From the data underneath, reproduce exactly the stretch that begins at the line with "order (R297). -/" and ends after the line with "match s1.firstClaim c.wg b with".

◆ WORKING DATA ◆
|---|

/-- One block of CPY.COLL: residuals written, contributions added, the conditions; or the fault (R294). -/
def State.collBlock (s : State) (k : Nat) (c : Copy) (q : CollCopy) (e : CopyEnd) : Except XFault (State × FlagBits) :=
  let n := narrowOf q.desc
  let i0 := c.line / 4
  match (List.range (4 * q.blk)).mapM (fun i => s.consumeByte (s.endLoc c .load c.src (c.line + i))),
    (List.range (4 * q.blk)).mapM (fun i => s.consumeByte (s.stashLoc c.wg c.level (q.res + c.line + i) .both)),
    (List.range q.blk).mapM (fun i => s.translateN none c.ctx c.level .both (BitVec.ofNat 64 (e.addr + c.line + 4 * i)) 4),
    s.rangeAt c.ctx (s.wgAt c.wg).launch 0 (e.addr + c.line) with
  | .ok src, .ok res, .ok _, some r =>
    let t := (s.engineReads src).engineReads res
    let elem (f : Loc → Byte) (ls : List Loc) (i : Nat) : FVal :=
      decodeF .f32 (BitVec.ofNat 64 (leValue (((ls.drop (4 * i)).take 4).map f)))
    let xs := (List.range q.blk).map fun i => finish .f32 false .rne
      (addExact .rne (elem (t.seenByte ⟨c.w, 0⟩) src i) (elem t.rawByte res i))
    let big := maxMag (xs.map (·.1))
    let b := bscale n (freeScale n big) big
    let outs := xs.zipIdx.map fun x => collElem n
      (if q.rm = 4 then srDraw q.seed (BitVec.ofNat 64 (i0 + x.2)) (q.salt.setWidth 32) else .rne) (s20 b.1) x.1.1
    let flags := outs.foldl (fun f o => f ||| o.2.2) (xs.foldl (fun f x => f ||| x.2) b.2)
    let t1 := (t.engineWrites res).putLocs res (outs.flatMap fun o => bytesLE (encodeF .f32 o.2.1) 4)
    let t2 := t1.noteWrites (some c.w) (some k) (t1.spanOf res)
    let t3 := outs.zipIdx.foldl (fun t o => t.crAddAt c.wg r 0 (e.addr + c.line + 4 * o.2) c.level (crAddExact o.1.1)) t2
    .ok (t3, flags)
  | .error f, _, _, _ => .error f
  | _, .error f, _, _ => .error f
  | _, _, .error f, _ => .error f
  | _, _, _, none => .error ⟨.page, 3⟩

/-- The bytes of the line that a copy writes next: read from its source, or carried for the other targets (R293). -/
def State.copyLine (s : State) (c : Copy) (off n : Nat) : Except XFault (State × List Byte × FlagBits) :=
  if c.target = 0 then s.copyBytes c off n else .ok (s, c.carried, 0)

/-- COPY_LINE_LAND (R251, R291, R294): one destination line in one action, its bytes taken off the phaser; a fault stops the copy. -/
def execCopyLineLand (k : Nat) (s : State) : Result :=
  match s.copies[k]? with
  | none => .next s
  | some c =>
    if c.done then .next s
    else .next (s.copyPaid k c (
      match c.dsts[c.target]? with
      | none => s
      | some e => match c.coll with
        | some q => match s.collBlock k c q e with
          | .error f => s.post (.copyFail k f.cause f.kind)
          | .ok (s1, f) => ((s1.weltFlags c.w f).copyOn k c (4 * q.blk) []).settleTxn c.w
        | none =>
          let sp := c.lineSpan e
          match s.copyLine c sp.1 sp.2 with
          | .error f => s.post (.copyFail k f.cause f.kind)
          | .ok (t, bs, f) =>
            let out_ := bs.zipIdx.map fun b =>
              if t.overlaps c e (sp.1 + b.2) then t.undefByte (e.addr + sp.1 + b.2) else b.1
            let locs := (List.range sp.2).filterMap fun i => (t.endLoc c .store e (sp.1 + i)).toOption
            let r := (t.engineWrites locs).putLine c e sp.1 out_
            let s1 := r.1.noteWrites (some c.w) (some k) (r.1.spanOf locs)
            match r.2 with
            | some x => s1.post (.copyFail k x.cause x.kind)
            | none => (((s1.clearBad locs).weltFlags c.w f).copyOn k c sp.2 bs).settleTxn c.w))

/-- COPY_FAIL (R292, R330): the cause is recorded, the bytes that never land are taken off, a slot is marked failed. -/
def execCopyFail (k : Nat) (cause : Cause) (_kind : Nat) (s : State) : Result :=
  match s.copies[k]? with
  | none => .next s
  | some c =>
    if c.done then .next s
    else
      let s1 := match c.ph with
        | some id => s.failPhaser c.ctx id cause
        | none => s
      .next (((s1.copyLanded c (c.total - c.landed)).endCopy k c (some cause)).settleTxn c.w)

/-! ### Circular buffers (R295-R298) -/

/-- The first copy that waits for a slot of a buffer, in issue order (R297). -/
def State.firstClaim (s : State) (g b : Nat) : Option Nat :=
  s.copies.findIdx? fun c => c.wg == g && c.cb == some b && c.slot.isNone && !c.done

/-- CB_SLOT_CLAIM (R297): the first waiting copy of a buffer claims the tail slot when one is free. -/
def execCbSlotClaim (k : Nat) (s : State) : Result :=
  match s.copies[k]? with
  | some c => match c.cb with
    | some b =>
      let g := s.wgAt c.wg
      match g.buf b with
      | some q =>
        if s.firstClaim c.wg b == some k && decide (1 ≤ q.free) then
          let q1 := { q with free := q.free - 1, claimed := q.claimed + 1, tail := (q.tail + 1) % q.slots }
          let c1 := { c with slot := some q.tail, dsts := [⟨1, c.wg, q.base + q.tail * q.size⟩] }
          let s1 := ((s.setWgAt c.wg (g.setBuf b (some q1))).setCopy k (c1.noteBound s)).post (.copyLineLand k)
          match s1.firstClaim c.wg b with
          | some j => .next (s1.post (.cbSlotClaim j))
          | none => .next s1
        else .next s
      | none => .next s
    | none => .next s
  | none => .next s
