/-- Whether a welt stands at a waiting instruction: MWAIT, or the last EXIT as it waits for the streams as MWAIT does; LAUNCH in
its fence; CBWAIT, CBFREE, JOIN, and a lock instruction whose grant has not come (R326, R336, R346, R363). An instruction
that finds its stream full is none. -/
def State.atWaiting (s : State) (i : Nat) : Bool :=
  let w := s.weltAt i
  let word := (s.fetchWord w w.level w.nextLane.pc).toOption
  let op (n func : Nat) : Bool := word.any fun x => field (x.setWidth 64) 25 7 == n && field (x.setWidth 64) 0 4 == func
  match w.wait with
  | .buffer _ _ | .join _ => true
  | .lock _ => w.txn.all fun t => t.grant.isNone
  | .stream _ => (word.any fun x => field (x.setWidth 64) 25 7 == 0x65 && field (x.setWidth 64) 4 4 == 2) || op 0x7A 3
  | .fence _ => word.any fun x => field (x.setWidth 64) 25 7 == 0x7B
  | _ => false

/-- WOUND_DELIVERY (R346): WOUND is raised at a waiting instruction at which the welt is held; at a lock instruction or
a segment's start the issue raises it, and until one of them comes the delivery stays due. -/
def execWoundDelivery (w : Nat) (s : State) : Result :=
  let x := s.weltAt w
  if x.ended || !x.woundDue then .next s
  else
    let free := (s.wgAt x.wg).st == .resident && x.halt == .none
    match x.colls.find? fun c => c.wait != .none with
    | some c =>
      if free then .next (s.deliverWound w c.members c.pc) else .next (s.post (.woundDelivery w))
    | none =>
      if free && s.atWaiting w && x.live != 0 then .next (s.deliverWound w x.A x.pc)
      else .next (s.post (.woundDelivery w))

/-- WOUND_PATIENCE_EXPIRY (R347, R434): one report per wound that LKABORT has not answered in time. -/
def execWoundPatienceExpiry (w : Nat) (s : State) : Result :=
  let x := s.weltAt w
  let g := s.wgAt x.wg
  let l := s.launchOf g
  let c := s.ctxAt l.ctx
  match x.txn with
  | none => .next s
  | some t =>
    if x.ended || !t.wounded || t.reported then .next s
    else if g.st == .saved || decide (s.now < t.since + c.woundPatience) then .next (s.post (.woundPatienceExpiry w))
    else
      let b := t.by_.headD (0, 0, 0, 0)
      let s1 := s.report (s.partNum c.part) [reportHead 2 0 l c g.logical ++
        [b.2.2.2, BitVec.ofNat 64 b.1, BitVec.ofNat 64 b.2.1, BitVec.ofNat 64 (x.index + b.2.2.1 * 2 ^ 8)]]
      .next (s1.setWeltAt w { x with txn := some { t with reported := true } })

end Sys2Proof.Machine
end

|---|

◆ REPLY ◆
/-- The first copy that waits for a slot of a buffer, in issue order (R297). -/
def State.firstClaim (s : State) (g b : Nat) : Option Nat :=
  s.copies.findIdx? fun c => c.wg == g && c.cb == some b && c.slot.isNone && !c.done

/-- CB_SLOT_CLAIM (R297): the first waiting copy of a buffer claims the tail slot when one is free. -/
def execCbSlotClaim (k : Nat) (s : State) : Result :=
  match s.copies[k]? with
  | some c => match c.cb with
    | some b =>
      let g := s.wgAt c.wg
      match g.buf b with
      | some q =>
        if s.firstClaim c.wg b == some k && decide (1 ≤ q.free) then
          let q1 := { q with free := q.free - 1, claimed := q.claimed + 1, tail := (q.tail + 1) % q.slots }
          let c1 := { c with slot := some q.tail, dsts := [⟨1, c.wg, q.base + q.tail * q.size⟩] }
          let s1 := ((s.setWgAt c.wg (g.setBuf b (some q1))).setCopy k (c1.noteBound s)).post (.copyLineLand k)
          match s1.firstClaim c.wg b with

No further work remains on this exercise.